## What the exercise asks:
Lift out, unaltered, the lines of the material below between the line holding "BitVec (24 + w))" and the line holding "TLB entry (R357)", counting both.

** Opening Provided data block **

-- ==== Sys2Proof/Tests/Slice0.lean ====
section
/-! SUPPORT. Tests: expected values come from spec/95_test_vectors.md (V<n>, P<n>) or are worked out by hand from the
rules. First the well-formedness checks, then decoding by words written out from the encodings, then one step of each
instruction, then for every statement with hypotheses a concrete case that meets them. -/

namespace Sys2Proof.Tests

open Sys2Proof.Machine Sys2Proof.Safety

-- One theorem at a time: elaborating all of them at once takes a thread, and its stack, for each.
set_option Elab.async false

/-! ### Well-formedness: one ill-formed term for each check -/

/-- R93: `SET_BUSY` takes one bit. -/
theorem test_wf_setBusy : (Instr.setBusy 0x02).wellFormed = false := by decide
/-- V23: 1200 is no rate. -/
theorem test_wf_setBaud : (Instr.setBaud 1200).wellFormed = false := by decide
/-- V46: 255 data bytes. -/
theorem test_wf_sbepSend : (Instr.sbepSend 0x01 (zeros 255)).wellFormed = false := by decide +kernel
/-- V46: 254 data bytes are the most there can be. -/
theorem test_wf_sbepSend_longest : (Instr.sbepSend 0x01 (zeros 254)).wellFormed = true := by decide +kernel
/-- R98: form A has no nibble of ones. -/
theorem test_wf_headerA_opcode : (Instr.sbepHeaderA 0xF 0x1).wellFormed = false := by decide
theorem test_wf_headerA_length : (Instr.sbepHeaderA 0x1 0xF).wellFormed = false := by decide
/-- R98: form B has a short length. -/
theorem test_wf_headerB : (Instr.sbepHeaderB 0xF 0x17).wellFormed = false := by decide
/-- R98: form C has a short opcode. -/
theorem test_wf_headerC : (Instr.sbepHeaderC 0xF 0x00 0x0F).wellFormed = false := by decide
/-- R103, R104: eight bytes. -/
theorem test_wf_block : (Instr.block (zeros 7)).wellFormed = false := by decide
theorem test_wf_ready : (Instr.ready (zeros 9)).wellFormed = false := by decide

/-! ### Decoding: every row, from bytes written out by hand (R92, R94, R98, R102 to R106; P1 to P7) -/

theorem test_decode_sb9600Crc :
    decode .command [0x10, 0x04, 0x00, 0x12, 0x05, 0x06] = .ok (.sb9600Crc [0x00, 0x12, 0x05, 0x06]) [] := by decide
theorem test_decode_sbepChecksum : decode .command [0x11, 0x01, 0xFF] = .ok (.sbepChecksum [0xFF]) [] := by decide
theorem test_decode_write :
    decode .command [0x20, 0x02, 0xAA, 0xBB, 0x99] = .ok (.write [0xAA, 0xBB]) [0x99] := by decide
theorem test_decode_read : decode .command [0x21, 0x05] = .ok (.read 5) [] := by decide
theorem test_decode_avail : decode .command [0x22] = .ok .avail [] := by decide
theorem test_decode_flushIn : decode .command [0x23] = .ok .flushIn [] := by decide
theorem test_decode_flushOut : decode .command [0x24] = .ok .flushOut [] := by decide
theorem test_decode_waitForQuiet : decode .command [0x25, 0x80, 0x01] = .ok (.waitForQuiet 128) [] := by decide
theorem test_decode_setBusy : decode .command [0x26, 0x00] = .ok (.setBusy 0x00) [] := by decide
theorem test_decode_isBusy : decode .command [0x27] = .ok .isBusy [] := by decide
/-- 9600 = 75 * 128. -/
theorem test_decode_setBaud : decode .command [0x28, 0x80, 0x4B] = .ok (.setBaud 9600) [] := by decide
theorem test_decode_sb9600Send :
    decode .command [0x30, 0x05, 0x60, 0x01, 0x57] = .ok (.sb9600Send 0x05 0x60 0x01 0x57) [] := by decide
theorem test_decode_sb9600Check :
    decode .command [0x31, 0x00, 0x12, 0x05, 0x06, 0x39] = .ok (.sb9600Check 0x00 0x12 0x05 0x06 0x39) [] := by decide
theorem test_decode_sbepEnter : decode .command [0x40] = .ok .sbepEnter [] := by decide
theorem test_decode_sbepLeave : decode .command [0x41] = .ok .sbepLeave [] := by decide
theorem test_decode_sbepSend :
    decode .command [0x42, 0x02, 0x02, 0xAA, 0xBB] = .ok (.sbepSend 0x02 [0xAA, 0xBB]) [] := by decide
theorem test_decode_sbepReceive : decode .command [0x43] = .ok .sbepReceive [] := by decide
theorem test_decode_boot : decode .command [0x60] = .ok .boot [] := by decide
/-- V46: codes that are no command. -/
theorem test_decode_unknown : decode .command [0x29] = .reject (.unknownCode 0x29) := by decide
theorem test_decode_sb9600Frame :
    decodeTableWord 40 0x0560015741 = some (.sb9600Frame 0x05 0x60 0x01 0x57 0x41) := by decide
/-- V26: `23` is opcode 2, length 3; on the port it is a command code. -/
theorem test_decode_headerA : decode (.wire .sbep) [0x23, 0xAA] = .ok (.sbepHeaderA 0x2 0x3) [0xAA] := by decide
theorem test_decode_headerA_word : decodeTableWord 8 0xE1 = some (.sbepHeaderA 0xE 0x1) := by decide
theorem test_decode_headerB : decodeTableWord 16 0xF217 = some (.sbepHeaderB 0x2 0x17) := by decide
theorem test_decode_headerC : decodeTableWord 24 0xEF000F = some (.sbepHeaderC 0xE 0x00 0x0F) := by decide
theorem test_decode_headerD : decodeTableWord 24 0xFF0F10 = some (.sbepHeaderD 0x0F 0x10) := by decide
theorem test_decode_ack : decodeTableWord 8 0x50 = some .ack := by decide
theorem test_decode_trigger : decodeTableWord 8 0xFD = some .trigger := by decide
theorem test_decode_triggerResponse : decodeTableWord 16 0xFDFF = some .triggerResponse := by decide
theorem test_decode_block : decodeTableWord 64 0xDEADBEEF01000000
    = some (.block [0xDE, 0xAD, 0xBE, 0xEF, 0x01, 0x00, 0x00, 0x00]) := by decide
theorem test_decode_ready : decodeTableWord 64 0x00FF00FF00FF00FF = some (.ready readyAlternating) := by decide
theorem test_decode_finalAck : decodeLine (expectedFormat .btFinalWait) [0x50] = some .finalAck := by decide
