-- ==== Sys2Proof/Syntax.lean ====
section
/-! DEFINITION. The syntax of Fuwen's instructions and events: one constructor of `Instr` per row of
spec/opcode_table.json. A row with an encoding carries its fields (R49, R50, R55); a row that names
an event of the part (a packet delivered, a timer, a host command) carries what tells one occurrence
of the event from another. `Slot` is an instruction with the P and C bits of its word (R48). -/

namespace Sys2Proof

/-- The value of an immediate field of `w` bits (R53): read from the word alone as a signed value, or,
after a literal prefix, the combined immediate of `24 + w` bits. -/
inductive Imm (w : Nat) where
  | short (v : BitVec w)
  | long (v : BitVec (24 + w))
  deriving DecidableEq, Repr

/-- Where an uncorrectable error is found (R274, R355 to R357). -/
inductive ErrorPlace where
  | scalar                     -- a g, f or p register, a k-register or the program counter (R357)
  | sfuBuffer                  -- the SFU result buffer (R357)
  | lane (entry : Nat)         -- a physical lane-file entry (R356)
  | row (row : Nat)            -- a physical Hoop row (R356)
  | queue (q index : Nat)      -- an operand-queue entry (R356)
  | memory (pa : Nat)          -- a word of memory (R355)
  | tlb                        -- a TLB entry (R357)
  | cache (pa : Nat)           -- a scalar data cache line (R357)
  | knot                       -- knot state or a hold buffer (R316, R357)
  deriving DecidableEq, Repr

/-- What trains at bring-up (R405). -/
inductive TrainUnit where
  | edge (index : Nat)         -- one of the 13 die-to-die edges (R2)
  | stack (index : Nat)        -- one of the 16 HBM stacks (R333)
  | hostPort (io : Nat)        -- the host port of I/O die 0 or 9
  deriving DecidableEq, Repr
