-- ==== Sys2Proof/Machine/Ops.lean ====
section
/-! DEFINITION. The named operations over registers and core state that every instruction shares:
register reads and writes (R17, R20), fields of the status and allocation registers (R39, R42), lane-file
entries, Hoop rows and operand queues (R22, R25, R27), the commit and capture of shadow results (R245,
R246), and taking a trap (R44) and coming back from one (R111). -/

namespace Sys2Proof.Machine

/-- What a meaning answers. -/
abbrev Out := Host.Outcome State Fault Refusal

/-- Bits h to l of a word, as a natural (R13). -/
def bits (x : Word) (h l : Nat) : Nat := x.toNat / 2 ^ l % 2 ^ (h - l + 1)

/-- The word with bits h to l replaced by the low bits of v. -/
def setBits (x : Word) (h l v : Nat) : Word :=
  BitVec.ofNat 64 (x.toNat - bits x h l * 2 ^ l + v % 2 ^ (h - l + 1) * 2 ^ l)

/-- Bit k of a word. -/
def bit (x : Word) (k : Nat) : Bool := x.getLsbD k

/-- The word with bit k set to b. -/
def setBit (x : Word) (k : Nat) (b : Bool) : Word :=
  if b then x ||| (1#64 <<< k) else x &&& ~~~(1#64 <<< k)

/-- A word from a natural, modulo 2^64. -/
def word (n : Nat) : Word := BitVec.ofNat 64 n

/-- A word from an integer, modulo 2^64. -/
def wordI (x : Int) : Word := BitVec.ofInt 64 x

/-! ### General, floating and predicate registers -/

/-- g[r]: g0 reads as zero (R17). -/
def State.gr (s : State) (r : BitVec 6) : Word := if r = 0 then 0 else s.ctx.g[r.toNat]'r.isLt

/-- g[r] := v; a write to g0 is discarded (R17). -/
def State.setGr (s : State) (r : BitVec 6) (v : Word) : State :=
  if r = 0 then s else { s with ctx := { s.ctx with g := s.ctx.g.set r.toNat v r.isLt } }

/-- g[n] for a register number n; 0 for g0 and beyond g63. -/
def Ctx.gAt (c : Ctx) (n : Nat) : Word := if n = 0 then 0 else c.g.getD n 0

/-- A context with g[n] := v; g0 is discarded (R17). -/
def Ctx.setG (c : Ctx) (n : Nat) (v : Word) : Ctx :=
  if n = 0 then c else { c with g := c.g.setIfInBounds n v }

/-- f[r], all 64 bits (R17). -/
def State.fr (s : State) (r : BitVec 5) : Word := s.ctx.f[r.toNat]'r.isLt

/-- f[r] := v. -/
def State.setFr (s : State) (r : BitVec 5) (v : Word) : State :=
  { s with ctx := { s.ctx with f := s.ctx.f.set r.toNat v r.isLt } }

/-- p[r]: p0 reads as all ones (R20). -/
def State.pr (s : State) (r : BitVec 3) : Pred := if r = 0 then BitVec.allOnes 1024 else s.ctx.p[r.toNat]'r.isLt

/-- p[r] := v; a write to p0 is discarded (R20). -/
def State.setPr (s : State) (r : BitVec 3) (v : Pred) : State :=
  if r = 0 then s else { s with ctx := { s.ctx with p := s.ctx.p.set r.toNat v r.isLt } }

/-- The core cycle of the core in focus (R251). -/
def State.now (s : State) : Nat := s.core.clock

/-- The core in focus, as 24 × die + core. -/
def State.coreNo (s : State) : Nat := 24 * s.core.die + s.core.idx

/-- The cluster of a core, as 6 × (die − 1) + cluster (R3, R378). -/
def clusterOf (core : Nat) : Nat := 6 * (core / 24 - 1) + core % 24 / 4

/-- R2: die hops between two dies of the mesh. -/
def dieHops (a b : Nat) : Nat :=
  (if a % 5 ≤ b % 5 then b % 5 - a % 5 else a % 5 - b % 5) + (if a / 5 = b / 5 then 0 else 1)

** Closing Provided data block **

## Task output:
  | long (v : BitVec (24 + w))
  deriving DecidableEq, Repr

/-- Where an uncorrectable error is found (R274, R355 to R357). -/
inductive ErrorPlace where
  | scalar                     -- a g, f or p register, a k-register or the program counter (R357)
  | sfuBuffer                  -- the SFU result buffer (R357)
  | lane (entry : Nat)         -- a physical lane-file entry (R356)
  | row (row : Nat)            -- a physical Hoop row (R356)
  | queue (q index : Nat)      -- an operand-queue entry (R356)
  | memory (pa : Nat)          -- a word of memory (R355)
  | tlb                        -- a TLB entry (R357)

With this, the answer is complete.